NebulaGraph Data Intelligence Suite

API

NebulaReader

ngdi.NebulaReader reads data from NebulaGraph and constructs NebulaDataFrameObject or NebulaGraphObject. It supports different engines, including Spark and NebulaGraph. The default engine is Spark.

Per each engine, ngdi.NebulaReader supports different read modes, including query, scan, and load. For now, Spark Engine supports query, scan and load modes, while NebulaGraph Engine supports query and scan modes.

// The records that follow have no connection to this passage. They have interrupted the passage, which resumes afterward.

-- ==== Sys2Proof/Machine/State.lean ====
section
/-! DEFINITION. Everything the spec gives the controller to hold (10_state.md R30), as plain data; the state after
power-up; why a step can stop. -/

namespace Sys2Proof.Machine

/-- The phase (10_state.md R52). -/
inductive Phase
  | setup
  | run
deriving DecidableEq, Repr

/-- Who takes the next step: a host agent or the engine (00_scope.md R11, R13). -/
inductive Agent
  | host
  | engine
deriving DecidableEq, Repr

/-- The micro-steps of the engine's program (42_engine.md R245). -/
inductive Label
  | e01 | e02 | e03 | e04 | e05 | e06
  | e20 | e21 | e22
  | e40 | e41 | e42 | e43 | e44 | e45 | e46 | e47 | e48
  | e99
  | x01 | x02 | x03 | x04 | x05 | x06 | x07 | x08 | x09 | x10
  | x11 | x12 | x13 | x14 | x15 | x16 | x17 | x18 | x19
deriving DecidableEq, Repr

/-- One register set of the per-device register file (10_state.md R32). -/
structure RegisterSet where
  deviceAddress : Byte
  pollAddress : Byte
  regulatorAddress : Byte
  selector : Byte
  knobSetting : Byte
  measTemp : Byte
  dipSwitch : Byte
  reducedTemp : Byte
  comfortTemp : Byte
  skipThermostatsFlag : Bool
deriving DecidableEq, Repr

/-- The three global bus flags `G` (10_state.md R44 to R47). -/
structure GlobalFlags where
  remoteControlEnabled : Bool
  apiLoggingEnabled : Bool
  serialLoggingEnabled : Bool
deriving DecidableEq, Repr

/-- The response of a host command (30_encoding.md R126). -/
inductive HostResponse
  /-- ADD_INSTANCE: the handle as an 8-bit value. -/
  | handle (h : Byte)
  /-- START and SEND_SETTINGS return nothing. -/
  | nothing
  /-- RECEIVE_READINGS: VALID and the READINGS word. -/
  | readings (r : BitVec 33)
deriving DecidableEq, Repr

/-- The value the last host command or operation returned to its caller: the model's own latch, since an
operation's result is otherwise visible only inside the engine's program. -/
inductive ReturnValue
  | nothing
  | response (r : HostResponse)
  | crc (c : Crc)
  | buffer (b : Bytes)
  | bool (b : Bool)
  | byte (b : Byte)
  | index (i : Nat)
  /-- What a TryRecv returned. -/
  | received (v : Option (BitVec 32))
deriving DecidableEq, Repr

/-- The observable events (42_engine.md R246), and the response of each host command (70_reset_and_hazards.md R345). -/
inductive Event
  | txBurst (bytes : Bytes) (p : Parity)
  | rx (n : Nat) (t : Tier) (r : Bytes)
  | drain (h : Nat) (v : Option Settings)
  | publish (r : Readings) (stored : Bool)
  | host (r : HostResponse)
deriving DecidableEq, Repr

/-- The state of the controller. -/
structure State where
  /-- The register file and the registry: set `h` at index `h`, its key the set's `pollAddress` (R31, R43, R20).
  DEDUCED, safe: notes/assumptions/12.md. -/
  devs : List RegisterSet
  /-- The global flags (R44 to R47). -/
  flags : GlobalFlags
  /-- The settings mailboxes, `SM[h]` at index `h` (R48). -/
  sm : List (Option Settings)
  /-- The readings mailbox (R49). -/
  rm : Option Readings
  /-- The phase (R52). -/
  phase : Phase
  /-- The sequencer's state register (R50). -/
  st : EngineState
  /-- The label of the current micro-step (R51). -/
  mpc : Label
  /-- The handle of the device whose exchange is in progress (R51). -/
  cur : Nat
  /-- The handle saved while a sibling's data exchange is nested (R51). -/
  outer : Nat
  /-- The nesting depth (R51). -/
  nest : Fin 2
  /-- The program's variable `h`: the register set that DX(h) or POLL_SIBLINGS(h) works on (R245, R221, R236).
  DEDUCED, safe: notes/assumptions/11.md. -/
  hdl : Nat
  /-- The data-exchange step (R51). -/
  dxStep : Nat
  /-- The index into the poll list (R51). -/
  pi : Nat
  /-- The transmission count of the current poll address (R51). -/
  rep : Nat
  /-- The handles DRAIN_SETTINGS has not yet visited (R51). -/
  pend : List Nat
  /-- The previous poll byte, or NONE (R53). -/
  prev : Option Byte
  /-- The receive buffer (R54). -/
  rxb : Bytes
  /-- The configuration frame buffer, 48 bytes (R54). -/
  cfg : Bytes
  /-- The transmit buffer (R54). -/
  txb : Bytes
  /-- The readings latch (R55). -/
  rl : Readings
  /-- The transmit-enable output (41_transport.md R191). -/
  txEn : Bool
  /-- The observable events so far, newest first (R246). -/
  events : List Event
  /-- The model's own: the last returned value. -/
  ret : ReturnValue
  /-- The model's own: host command words that host agents hold ready, oldest first (00_scope.md R11). -/
  hostIn : List HostWord
  /-- The model's own: what the bus environment will answer to the next receives (00_scope.md R11). -/
  busIn : List Bytes
  /-- The model's own: how many turns the host agents have before the engine's next micro-step (00_scope.md R13,
  70_reset_and_hazards.md R344). DESIGN CHOICE, safe: notes/assumptions/7.md. -/
  hostTurns : Nat
  /-- The model's own: how many draws have been made; every free value of `Config` that is drawn is applied to it. -/
  draws : Nat
  /-- Configuration, not state (R30): the parameters with a default, which no step writes; held here so that a claim
  about every state is a claim about every value of them. DESIGN CHOICE, safe: notes/assumptions/8.md. -/
  params : Config.Parameters
deriving DecidableEq, Repr

/-- Why a step stops with a fault. The spec gives the controller no fault (93_implementation_defined.md section 1);
each of these marks a state that no run reaches: an access outside an address space of 20_memory.md R80. All are
safe: no next state is claimed. -/
inductive Fault
  /-- Raised where a micro-step or an operation names a register set that does not exist (handle space 0..n-1). Safe. -/
  | noRegisterSet
  /-- Raised where a register set has no settings mailbox (R48). Safe. -/
  | noMailbox
  /-- Raised where the poll-list index is outside 0..7 at a use of the list (R88). Safe. -/
  | noPollEntry
  /-- Raised where a frame index is outside the frame buffer (R82). Safe. -/
  | frameIndex
deriving DecidableEq, Repr

/-- Why the machine gives no meaning to what it is asked (60_exceptions.md R306). All are safe: no state changes. -/
inductive Refusal
  /-- Raised by an arm of `exec` whose instruction has no meaning yet. Safe. -/
  | notModelled (mnemonic : String)
  /-- Raised by the fetch of a host command word with a reserved CMD value (30_encoding.md R136). Safe. -/
  | reservedCommand
  /-- Raised by the fetch of a host command word with a non-zero field that must be 0 (30_encoding.md R136). Safe. -/
  | reservedField
  /-- REFUSE_ADD_AFTER_START, raised by ADD_INSTANCE (43_registry_mailboxes.md R281). Safe. -/
  | addAfterStart
  /-- REFUSE_REGISTRY_FULL, raised by ADD_INSTANCE (R281). Safe. -/
  | registryFull
  /-- REFUSE_BAD_SLOT, raised by ADD_INSTANCE (R281). Safe. -/
  | badSlot
  /-- REFUSE_POLL_PARITY, raised by ADD_INSTANCE (R281). Safe. -/
  | pollParity
  /-- REFUSE_DUPLICATE_POLL, raised by ADD_INSTANCE (R281). Safe. -/
  | duplicatePoll
  /-- REFUSE_START_TWICE, raised by START (R282). Safe. -/
  | startTwice
  /-- REFUSE_EMPTY_REGISTRY, raised by START (R282). Safe. -/
  | emptyRegistry
  /-- REFUSE_BAD_HANDLE, raised by SEND_SETTINGS (R287), and by a mailbox operation or APPLY_SETTINGS whose handle
  operand names no register set. Safe. -/
  | badHandle
  /-- REFUSE_BAD_SETTINGS, raised by SEND_SETTINGS (R287). Safe. -/
  | badSettings
  /-- Raised by CRC_COMPUTE, CRC_INSERT and what builds on them, for a range outside the buffer
  (40_codec.md R163, R164; 92_eei_decisions.md D42). Safe. -/
  | crcRange
deriving DecidableEq, Repr

/-- The three outcomes over this machine. -/
abbrev Out := Host.Outcome State Fault Refusal

/-- The controller at power-up (70_reset_and_hazards.md R330, R333). The registers that R333 calls meaningless until
written hold the values that notes/assumptions/2.md names (DESIGN CHOICE, unsafe). The parameters are at their defaults
(00_scope.md R15). -/
def State.reset : State where
  devs := []
  flags := ⟨false, false, false⟩
  sm := []
  rm := none
  phase := .setup
  st := .setup
  mpc := .e01
  cur := 0
  outer := 0
  nest := 0
  hdl := 0
  dxStep := 1
  pi := 0
  rep := 1
  pend := []
  prev := none
  rxb := []
  cfg := List.replicate 48 0x00#8
  txb := []
  rl := 0#32
  txEn := false
  events := []
  ret := .nothing
  hostIn := []
  busIn := []
  hostTurns := 1
  draws := 0
  params := {}

end Sys2Proof.Machine
end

In Spark Engine, all modes are underlyingly implemented by NebulaGraph Spark Connector nGQL Reader, while in the future, query mode will be optionally done by opencypher/morpheus to bypass the Nebula-GraphD.

The NebulaDataFrameObject returned by ngdi.NebulaReader.read() is a Spark DataFrame, which can be further processed by Spark SQL or Spark MLlib. And the graph returned by ngdi.NebulaReader.to_graph() is a GraphX Graph, which can be further processed by GraphX. In the future, the graph returned by ngdi.NebulaReader.to_graph() will support GraphFrame, too.

In NebulaGraph Engine, query mode is implemented by Python Nebula-GraphD Client, while scan mode the Nebula-StoreageD Client.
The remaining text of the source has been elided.